◆ **WHAT IS EXPECTED**:
Beginning with the very first line, please reproduce the entries exactly through the line containing "let key1 := putBytes".
※
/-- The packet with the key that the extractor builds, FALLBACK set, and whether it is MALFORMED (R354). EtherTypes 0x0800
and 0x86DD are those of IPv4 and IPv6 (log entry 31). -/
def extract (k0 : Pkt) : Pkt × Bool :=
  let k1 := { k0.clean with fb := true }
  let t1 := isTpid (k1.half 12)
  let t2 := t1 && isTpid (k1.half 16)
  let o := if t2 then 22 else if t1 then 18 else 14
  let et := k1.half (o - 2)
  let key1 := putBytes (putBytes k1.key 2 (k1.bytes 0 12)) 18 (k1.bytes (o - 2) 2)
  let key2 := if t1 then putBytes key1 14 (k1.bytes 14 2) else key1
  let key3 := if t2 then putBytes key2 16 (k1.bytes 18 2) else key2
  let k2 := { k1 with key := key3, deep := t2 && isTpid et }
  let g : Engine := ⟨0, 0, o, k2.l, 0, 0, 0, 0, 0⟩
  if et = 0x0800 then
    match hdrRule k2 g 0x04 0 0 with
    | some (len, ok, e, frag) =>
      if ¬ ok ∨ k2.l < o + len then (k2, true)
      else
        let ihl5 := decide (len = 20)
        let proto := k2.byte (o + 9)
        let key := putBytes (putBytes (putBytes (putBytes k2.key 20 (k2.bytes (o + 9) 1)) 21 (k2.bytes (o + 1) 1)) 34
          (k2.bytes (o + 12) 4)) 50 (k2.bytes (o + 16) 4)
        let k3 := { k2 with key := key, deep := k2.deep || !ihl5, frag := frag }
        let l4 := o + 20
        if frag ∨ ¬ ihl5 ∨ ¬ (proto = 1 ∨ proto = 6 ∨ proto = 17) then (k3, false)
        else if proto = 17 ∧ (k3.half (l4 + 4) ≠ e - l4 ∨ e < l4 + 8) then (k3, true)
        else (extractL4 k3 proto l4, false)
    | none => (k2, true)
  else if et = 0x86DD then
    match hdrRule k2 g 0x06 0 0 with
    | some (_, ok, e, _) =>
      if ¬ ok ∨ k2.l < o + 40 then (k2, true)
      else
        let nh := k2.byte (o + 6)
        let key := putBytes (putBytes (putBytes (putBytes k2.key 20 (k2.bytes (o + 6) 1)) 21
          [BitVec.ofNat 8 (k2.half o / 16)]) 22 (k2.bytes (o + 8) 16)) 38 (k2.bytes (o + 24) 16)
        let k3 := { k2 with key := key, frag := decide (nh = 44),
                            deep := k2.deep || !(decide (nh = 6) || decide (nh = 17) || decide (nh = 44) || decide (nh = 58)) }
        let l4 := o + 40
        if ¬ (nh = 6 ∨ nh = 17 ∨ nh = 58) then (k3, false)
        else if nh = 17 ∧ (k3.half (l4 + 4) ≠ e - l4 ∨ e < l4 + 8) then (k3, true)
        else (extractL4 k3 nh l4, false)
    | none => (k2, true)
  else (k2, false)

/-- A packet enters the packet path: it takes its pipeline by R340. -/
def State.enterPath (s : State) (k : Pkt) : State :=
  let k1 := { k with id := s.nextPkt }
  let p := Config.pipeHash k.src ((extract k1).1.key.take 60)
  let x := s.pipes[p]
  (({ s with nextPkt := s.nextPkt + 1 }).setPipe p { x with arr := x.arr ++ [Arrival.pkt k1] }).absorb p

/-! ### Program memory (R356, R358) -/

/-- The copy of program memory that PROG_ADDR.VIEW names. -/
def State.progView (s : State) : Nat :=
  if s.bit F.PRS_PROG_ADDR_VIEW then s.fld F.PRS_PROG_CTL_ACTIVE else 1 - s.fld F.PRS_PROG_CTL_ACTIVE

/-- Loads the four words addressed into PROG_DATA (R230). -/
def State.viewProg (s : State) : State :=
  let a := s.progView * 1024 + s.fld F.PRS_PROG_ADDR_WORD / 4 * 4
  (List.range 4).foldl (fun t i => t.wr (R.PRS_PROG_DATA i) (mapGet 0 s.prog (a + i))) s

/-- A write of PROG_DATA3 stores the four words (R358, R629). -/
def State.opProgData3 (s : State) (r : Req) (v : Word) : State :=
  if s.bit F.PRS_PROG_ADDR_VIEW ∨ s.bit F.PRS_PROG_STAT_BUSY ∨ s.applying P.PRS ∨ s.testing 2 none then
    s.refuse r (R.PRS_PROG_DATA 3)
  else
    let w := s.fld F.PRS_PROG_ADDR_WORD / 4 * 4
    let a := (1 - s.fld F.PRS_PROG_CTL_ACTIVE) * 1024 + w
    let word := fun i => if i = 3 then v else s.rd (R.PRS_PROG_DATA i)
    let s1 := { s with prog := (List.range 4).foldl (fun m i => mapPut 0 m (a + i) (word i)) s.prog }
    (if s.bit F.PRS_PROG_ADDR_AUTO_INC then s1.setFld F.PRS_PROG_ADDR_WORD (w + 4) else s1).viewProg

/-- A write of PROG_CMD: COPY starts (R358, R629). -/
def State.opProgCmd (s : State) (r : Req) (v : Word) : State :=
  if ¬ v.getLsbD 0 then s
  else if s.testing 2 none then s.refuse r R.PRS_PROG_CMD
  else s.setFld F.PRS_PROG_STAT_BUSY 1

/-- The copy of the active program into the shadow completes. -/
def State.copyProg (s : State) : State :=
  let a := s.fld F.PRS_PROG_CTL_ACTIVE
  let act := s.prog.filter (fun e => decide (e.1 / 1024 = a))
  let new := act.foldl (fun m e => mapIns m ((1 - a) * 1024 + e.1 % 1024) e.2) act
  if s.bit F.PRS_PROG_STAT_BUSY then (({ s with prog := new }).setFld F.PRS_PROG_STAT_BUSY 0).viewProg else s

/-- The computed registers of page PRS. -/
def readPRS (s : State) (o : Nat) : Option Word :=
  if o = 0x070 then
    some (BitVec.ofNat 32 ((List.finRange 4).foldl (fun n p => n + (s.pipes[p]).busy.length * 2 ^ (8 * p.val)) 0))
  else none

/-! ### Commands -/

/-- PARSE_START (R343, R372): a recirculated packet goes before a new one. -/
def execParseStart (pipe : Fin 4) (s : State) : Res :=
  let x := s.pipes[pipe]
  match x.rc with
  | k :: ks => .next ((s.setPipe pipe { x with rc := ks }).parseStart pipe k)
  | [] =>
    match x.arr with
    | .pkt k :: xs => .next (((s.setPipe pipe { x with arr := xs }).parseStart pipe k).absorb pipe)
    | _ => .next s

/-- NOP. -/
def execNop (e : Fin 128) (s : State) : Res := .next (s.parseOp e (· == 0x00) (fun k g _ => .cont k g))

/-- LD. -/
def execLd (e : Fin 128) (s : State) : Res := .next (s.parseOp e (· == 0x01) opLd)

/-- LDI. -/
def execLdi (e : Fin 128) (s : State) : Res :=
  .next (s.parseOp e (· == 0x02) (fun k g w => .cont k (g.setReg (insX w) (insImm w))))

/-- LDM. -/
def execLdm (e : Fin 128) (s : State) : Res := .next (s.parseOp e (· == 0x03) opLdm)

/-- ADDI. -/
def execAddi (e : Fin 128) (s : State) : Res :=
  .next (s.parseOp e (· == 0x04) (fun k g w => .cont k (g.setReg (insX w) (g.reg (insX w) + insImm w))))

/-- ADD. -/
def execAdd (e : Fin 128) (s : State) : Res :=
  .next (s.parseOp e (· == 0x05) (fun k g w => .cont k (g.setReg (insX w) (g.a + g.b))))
※
◆ **WRITTEN SOLUTION**:
/-- The packet with the key that the extractor builds, FALLBACK set, and whether it is MALFORMED (R354). EtherTypes 0x0800
and 0x86DD are those of IPv4 and IPv6 (log entry 31). -/
def extract (k0 : Pkt) : Pkt × Bool :=
  let k1 := { k0.clean with fb := true }
  let t1 := isTpid (k1.half 12)
  let t2 := t1 && isTpid (k1.half 16)
  let o := if t2 then 22 else if t1 then 18 else 14
  let et := k1.half (o - 2)
  let key1 := putBytes (putBytes k1.key 2 (k1.bytes 0 12)) 18 (k1.bytes (o - 2) 2)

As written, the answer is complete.